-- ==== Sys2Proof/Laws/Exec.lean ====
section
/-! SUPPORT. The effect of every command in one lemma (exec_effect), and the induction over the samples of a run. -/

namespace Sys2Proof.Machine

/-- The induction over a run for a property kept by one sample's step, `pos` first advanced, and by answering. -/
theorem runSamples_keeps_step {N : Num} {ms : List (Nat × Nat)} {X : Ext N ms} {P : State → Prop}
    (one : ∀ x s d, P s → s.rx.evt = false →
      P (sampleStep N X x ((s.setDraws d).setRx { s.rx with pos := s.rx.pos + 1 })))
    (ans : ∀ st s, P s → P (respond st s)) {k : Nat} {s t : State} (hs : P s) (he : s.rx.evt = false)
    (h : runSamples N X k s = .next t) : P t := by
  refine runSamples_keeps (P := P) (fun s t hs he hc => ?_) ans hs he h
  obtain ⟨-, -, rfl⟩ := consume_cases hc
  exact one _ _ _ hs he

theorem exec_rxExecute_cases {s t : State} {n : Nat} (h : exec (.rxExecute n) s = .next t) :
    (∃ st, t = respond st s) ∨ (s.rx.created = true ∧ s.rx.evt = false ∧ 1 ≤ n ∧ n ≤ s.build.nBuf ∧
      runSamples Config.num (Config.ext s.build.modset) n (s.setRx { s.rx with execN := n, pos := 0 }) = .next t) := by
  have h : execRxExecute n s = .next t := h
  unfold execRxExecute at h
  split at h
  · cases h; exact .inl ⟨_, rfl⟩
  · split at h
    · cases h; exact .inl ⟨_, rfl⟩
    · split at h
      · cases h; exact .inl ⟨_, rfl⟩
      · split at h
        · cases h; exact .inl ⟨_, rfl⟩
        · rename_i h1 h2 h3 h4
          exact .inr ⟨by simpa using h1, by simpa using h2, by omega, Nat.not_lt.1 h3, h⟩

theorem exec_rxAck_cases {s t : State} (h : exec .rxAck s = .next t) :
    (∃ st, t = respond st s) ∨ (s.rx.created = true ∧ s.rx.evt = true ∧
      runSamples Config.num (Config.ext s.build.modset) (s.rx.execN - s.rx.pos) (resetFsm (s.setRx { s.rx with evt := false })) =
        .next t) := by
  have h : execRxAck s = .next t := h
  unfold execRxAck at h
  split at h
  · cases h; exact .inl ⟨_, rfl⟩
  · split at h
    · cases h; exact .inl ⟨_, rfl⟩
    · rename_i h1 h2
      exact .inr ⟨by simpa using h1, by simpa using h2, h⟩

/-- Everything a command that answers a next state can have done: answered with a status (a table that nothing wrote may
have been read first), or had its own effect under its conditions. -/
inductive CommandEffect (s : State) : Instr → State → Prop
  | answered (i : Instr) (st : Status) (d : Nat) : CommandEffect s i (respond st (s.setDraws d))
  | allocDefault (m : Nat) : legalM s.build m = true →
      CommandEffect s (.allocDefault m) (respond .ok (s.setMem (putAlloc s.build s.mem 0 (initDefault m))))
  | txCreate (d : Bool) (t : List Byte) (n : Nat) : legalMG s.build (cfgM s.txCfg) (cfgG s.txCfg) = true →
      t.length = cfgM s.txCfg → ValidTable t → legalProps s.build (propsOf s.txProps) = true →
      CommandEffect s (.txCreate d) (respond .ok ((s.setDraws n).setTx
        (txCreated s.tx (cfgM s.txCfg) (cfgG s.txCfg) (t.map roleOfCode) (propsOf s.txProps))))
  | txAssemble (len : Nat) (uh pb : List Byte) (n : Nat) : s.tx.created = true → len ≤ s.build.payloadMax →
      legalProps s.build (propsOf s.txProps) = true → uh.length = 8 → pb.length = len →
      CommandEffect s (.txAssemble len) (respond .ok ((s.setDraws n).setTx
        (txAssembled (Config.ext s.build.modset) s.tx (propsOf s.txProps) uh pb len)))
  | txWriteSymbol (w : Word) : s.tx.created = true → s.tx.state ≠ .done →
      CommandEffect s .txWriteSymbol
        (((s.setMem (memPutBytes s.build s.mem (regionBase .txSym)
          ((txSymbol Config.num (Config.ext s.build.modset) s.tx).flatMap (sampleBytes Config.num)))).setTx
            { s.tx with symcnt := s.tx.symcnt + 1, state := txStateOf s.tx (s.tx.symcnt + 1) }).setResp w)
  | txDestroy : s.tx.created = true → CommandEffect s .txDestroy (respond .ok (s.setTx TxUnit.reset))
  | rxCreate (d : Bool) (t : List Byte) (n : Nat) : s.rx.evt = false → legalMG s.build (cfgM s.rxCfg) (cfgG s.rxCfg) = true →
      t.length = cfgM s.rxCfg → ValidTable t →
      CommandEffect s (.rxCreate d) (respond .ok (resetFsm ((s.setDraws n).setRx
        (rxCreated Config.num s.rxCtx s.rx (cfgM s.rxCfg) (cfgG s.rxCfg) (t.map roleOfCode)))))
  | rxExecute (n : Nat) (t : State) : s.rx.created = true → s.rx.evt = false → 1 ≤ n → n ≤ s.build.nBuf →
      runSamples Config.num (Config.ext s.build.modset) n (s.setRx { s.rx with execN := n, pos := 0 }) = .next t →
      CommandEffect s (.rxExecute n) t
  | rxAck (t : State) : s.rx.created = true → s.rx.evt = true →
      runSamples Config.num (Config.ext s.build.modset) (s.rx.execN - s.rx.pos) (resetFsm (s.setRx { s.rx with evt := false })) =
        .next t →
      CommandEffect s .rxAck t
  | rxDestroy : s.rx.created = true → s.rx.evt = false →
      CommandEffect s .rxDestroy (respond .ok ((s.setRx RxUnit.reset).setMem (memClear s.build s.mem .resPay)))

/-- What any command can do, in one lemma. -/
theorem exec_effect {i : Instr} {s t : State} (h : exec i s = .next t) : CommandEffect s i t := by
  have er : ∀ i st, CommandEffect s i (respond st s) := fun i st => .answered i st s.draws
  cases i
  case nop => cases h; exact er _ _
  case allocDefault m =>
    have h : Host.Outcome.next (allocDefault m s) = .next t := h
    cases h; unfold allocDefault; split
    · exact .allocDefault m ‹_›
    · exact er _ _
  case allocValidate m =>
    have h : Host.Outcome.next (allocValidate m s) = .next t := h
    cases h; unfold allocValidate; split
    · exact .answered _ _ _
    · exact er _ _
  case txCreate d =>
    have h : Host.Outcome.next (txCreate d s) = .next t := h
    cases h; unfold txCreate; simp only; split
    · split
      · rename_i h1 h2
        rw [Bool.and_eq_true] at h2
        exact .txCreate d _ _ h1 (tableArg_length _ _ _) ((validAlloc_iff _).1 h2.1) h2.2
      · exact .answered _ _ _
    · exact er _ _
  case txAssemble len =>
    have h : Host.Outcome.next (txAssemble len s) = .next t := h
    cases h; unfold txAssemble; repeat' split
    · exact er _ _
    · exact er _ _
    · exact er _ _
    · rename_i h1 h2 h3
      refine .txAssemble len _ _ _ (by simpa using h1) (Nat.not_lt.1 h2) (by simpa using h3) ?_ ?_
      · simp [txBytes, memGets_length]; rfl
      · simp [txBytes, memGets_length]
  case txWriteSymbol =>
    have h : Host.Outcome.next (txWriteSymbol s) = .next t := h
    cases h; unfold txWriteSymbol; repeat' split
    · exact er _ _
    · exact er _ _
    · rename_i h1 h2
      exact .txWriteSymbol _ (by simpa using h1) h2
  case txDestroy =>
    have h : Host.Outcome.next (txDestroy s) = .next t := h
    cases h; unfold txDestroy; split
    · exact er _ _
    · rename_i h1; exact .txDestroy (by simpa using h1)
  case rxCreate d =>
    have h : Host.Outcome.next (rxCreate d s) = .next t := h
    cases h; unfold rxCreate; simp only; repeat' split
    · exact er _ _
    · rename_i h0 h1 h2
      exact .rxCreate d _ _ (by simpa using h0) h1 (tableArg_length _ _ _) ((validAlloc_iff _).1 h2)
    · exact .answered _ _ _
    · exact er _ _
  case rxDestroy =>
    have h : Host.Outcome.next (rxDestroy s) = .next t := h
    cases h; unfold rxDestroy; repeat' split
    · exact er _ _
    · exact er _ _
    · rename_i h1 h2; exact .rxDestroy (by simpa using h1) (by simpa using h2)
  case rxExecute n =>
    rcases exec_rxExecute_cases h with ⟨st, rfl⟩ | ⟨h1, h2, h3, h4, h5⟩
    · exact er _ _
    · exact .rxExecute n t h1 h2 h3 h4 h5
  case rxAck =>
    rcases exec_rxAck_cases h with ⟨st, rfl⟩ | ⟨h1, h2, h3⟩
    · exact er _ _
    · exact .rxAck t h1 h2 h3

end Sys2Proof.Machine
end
__________
ABOUT THIS EXERCISE:
Only the lines above starting at the line that holds "CommandEffect s (.txAssemble" and ending at the line that holds "CommandEffect s .txWriteSymbol" are to be repeated, exactly and in full.

ANSWER TO THIS PROBLEM:
      CommandEffect s (.txAssemble len) (respond .ok ((s.setDraws n).setTx
        (txAssembled (Config.ext s.build.modset) s.tx (propsOf s.txProps) uh pb len)))
  | txWriteSymbol (w : Word) : s.tx.created = true → s.tx.state ≠ .done →
      CommandEffect s .txWriteSymbol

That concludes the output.